*TASK OBJECTIVE*
Check each line of the material. Copy those containing "committed".

*THE DATA*

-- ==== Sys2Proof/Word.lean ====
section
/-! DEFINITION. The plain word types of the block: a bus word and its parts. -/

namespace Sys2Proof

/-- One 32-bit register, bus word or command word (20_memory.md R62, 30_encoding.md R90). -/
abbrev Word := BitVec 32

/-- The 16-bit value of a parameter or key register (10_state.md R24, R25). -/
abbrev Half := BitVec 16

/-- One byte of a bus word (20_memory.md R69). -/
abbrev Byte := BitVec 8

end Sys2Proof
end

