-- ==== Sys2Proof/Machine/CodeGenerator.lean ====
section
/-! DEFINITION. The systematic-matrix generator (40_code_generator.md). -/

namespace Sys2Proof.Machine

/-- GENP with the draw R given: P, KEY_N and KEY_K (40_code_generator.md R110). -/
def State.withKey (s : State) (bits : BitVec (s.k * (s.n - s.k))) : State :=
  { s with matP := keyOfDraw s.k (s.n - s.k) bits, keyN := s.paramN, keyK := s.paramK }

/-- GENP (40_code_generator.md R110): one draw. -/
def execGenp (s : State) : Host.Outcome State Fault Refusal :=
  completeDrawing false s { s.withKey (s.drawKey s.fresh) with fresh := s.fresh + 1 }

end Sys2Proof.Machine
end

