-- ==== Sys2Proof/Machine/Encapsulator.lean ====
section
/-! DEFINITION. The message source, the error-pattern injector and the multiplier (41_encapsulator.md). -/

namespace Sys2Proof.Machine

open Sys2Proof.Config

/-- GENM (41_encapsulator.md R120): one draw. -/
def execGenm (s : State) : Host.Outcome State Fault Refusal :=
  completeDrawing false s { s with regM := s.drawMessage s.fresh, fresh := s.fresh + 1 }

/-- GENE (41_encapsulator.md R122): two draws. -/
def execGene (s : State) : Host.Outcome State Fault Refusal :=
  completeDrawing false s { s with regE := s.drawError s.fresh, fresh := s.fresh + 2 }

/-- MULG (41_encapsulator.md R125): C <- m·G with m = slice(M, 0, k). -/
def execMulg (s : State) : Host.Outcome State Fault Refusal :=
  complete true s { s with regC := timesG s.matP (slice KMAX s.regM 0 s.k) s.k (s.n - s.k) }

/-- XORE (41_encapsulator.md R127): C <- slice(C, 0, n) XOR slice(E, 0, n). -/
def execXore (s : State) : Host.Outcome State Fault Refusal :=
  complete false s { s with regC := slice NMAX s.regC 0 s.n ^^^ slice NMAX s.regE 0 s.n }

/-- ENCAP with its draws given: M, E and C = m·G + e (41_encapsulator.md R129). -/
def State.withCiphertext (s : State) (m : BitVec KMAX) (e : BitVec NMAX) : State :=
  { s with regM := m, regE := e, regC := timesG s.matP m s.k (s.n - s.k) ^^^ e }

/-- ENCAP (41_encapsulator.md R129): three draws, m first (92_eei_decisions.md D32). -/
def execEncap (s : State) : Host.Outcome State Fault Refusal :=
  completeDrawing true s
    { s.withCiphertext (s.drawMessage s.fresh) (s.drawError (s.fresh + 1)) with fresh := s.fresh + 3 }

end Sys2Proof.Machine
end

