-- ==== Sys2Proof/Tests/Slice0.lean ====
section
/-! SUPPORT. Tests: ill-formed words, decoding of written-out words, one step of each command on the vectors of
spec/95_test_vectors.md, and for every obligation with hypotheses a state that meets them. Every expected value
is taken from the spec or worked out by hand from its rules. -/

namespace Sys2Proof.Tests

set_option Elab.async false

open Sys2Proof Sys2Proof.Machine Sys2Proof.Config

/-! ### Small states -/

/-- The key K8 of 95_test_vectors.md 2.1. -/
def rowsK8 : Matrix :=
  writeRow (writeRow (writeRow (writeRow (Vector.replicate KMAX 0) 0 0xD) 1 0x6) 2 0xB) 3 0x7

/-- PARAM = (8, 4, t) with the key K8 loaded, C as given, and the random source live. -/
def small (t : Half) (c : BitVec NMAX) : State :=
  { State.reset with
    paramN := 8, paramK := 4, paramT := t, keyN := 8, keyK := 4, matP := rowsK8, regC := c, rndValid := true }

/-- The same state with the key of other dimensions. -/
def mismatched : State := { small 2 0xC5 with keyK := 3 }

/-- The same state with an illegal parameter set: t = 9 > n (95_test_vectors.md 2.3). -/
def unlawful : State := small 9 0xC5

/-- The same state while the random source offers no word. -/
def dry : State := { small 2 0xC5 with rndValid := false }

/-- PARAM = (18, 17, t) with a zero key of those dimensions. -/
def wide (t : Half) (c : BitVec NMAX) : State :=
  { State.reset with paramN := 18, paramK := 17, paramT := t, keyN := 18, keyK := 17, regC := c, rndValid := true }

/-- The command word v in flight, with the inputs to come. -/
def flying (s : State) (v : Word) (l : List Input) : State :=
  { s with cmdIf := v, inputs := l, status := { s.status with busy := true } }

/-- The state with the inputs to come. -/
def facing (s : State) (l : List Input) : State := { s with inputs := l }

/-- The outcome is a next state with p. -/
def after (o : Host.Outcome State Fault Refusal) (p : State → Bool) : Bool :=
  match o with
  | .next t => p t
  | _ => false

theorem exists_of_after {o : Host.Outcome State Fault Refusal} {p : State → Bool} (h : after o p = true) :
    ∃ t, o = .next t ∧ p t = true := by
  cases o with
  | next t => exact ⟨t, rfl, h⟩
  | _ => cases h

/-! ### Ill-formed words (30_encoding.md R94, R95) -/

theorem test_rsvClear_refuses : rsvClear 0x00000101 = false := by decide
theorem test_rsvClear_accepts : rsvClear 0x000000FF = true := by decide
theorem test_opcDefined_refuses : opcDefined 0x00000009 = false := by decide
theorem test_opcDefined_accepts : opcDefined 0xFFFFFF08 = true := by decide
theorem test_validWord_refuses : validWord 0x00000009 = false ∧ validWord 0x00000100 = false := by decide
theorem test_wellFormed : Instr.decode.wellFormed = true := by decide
---
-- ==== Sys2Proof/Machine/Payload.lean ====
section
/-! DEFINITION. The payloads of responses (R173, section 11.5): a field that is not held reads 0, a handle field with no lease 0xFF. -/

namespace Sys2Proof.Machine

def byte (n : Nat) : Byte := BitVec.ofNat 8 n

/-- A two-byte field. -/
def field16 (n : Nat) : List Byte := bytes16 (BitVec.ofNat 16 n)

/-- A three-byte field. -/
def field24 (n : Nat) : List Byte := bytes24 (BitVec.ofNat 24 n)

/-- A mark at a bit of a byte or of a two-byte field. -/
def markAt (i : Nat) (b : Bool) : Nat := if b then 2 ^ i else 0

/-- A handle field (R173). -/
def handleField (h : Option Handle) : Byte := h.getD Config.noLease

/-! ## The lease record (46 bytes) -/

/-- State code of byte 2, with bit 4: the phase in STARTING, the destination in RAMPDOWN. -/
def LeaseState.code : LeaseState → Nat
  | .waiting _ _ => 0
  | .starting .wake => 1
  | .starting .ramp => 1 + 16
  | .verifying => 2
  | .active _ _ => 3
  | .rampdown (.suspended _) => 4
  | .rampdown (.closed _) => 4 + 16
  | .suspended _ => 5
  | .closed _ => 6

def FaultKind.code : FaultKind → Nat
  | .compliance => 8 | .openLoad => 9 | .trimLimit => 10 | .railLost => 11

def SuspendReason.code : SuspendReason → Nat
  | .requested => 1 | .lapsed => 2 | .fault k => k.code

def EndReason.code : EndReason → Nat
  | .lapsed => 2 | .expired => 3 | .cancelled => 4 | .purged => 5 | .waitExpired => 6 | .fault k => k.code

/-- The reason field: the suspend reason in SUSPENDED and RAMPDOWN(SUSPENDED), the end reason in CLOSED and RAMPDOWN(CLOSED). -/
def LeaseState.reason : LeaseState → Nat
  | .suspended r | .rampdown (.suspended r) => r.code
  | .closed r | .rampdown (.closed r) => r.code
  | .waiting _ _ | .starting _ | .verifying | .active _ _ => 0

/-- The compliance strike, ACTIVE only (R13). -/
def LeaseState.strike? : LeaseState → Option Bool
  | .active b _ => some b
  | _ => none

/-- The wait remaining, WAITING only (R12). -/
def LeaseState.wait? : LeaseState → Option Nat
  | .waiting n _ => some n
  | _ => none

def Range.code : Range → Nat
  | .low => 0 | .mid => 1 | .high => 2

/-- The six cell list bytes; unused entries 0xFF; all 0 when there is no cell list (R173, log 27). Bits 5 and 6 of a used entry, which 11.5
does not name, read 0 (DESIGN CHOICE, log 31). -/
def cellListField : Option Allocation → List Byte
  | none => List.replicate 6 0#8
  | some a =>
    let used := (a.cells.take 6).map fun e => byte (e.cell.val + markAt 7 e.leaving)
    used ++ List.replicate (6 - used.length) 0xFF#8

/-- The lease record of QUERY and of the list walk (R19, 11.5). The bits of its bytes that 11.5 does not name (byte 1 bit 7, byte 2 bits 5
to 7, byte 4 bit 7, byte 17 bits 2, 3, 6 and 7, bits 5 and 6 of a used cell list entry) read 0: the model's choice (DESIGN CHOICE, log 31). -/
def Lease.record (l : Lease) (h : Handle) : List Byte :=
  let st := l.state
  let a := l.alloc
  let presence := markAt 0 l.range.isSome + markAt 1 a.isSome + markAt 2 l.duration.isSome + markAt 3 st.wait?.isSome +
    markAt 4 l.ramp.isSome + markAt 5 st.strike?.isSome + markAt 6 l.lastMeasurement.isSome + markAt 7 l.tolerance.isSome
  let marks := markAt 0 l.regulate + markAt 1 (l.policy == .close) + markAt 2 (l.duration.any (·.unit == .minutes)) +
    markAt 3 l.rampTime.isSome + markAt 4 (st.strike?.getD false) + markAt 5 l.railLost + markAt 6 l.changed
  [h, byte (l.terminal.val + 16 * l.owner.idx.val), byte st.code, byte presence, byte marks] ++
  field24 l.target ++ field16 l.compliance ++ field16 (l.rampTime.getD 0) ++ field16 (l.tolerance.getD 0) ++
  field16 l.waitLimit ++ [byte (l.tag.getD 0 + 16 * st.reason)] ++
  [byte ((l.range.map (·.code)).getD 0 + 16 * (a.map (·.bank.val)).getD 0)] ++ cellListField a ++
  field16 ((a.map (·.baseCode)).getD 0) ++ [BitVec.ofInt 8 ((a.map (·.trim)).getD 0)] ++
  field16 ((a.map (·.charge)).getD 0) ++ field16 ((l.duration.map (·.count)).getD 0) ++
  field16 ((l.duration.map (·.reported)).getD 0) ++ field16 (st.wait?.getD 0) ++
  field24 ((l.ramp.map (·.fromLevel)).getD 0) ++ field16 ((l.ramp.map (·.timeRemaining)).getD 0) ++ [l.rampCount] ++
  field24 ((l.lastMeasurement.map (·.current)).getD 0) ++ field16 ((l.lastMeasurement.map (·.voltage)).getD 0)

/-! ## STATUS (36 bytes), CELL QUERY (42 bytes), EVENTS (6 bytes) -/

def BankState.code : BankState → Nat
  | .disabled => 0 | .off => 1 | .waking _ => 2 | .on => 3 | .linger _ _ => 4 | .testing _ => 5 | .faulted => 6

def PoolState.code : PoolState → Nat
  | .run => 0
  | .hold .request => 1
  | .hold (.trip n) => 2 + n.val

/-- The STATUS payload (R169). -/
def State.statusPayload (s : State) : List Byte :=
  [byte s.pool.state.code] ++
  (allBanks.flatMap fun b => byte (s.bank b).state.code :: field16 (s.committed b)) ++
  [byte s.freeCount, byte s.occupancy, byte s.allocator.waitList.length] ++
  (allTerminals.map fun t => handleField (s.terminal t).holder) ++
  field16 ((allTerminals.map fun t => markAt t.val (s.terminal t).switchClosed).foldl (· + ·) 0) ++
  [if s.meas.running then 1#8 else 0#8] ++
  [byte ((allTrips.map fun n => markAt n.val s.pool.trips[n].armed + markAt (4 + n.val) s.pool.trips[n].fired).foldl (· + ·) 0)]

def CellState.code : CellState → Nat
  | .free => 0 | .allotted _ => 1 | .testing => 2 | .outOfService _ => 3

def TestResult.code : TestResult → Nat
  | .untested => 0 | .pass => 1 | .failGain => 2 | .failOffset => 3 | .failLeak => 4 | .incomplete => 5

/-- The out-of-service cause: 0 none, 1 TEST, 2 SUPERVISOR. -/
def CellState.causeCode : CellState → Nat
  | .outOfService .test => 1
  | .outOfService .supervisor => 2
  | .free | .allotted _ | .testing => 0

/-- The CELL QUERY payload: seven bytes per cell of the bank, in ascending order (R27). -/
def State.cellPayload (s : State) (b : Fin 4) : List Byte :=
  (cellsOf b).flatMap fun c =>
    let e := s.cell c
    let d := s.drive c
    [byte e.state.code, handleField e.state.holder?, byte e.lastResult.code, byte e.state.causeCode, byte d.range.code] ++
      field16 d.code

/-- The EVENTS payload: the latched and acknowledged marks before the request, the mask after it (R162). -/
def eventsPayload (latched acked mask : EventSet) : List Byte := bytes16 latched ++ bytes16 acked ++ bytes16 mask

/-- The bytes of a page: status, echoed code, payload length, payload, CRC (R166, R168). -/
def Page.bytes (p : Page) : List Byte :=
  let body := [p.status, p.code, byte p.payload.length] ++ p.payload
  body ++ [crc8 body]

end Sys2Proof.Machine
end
---
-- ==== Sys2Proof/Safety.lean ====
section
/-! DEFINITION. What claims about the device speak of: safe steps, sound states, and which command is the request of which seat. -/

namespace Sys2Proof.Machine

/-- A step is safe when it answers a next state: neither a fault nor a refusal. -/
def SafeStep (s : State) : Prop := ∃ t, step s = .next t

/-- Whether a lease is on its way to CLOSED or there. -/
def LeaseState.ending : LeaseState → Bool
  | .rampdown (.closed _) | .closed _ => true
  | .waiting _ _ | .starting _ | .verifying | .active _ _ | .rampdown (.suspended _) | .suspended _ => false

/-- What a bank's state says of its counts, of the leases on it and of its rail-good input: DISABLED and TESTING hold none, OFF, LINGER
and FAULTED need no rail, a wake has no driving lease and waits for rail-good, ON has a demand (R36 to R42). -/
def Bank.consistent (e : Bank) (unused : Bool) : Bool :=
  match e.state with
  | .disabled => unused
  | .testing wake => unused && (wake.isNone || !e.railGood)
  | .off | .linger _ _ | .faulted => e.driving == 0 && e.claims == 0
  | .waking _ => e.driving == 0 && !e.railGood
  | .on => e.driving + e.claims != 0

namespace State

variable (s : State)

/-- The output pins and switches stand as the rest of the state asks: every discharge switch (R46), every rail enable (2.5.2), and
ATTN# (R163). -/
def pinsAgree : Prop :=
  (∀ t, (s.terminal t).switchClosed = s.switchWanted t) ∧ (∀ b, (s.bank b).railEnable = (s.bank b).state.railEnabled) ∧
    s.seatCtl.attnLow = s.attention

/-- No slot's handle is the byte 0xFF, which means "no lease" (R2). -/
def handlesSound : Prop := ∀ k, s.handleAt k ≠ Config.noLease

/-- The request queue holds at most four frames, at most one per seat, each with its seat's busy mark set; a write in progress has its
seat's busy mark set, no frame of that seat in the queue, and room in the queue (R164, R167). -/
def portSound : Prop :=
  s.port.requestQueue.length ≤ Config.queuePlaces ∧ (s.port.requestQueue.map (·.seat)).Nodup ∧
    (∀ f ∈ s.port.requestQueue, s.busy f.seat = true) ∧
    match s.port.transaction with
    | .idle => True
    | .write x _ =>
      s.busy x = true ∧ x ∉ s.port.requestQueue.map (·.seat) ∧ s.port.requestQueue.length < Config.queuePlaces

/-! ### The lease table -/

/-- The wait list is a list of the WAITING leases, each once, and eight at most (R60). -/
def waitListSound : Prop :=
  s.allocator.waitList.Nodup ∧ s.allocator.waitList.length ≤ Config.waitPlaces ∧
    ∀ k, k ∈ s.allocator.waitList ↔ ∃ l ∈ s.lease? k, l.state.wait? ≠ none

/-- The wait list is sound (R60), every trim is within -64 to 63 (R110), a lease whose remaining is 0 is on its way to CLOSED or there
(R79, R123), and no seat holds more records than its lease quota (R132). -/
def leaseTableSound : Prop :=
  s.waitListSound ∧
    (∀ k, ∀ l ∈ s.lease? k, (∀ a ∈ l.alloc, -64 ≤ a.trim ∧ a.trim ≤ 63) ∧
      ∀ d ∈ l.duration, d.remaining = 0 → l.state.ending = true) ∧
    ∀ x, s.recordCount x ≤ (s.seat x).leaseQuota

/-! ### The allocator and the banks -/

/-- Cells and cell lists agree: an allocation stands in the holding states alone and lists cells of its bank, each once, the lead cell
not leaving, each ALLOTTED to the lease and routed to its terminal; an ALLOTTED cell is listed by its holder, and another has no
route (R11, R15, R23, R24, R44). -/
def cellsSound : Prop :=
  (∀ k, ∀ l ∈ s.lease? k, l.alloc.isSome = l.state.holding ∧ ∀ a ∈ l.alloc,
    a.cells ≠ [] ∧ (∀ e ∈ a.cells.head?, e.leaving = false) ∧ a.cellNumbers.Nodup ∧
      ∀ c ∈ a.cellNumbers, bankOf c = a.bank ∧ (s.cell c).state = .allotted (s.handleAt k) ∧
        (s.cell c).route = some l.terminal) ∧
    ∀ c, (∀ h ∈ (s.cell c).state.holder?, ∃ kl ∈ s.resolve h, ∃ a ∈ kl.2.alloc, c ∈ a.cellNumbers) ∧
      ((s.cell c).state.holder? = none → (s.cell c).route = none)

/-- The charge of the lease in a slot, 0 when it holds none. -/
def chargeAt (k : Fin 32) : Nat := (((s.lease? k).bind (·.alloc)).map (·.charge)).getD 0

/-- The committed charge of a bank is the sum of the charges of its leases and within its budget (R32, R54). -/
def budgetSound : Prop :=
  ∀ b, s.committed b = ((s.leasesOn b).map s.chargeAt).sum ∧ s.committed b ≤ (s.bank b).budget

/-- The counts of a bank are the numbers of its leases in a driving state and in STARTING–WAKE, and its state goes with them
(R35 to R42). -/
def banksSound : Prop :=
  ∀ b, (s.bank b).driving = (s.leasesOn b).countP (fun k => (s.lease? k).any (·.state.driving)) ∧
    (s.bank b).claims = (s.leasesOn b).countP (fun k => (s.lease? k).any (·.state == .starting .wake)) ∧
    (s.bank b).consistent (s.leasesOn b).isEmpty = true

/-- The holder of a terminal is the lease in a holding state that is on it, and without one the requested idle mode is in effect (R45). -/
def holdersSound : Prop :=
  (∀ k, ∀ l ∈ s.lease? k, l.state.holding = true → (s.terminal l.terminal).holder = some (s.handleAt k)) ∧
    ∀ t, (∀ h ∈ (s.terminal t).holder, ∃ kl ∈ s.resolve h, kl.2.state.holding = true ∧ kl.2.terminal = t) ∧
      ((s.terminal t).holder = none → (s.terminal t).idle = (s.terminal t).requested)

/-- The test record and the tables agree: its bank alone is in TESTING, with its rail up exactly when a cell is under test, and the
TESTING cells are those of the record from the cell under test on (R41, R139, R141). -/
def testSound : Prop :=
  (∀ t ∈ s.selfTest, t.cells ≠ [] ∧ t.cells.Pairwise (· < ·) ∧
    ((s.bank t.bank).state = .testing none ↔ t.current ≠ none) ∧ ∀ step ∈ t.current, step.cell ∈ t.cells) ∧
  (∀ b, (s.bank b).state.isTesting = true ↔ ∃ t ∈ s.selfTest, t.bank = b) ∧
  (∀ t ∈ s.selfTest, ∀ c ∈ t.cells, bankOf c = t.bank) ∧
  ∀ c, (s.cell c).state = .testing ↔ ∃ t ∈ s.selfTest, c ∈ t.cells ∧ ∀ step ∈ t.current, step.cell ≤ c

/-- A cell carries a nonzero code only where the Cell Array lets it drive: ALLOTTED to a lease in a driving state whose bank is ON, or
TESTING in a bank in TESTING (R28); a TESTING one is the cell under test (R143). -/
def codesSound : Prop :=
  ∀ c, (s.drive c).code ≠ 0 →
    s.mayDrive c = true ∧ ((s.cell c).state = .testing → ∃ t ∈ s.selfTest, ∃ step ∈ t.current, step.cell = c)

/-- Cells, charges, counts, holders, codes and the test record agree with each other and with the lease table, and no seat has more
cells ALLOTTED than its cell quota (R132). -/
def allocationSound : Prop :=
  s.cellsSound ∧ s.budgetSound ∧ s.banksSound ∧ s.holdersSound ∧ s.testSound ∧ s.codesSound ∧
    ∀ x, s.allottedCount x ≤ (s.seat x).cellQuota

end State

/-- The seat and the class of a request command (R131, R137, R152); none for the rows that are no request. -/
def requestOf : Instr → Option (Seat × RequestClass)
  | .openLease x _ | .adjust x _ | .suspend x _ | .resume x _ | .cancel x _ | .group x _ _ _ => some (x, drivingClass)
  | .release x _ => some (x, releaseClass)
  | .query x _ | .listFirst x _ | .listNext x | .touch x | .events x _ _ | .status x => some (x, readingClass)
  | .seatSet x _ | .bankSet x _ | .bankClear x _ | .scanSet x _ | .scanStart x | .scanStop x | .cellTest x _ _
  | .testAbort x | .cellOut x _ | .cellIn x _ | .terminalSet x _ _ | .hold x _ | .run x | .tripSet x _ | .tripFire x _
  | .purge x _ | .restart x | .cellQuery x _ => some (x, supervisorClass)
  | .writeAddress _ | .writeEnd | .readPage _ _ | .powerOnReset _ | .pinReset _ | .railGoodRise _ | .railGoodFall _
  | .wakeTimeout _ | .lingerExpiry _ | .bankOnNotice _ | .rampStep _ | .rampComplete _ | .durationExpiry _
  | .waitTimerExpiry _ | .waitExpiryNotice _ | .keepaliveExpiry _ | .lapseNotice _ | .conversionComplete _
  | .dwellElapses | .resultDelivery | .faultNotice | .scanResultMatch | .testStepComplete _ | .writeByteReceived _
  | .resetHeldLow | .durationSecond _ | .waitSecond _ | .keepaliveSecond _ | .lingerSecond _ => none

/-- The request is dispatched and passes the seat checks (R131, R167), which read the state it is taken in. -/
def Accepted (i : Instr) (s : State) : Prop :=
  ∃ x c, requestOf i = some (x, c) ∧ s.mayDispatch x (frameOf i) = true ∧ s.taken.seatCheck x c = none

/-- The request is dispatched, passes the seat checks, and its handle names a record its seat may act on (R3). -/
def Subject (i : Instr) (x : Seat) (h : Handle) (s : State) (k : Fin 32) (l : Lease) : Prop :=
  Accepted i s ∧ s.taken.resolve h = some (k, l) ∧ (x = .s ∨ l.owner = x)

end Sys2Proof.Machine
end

*ANSWER SECTION*
  (allBanks.flatMap fun b => byte (s.bank b).state.code :: field16 (s.committed b)) ++
/-- The committed charge of a bank is the sum of the charges of its leases and within its budget (R32, R54). -/
  ∀ b, s.committed b = ((s.leasesOn b).map s.chargeAt).sum ∧ s.committed b ≤ (s.bank b).budget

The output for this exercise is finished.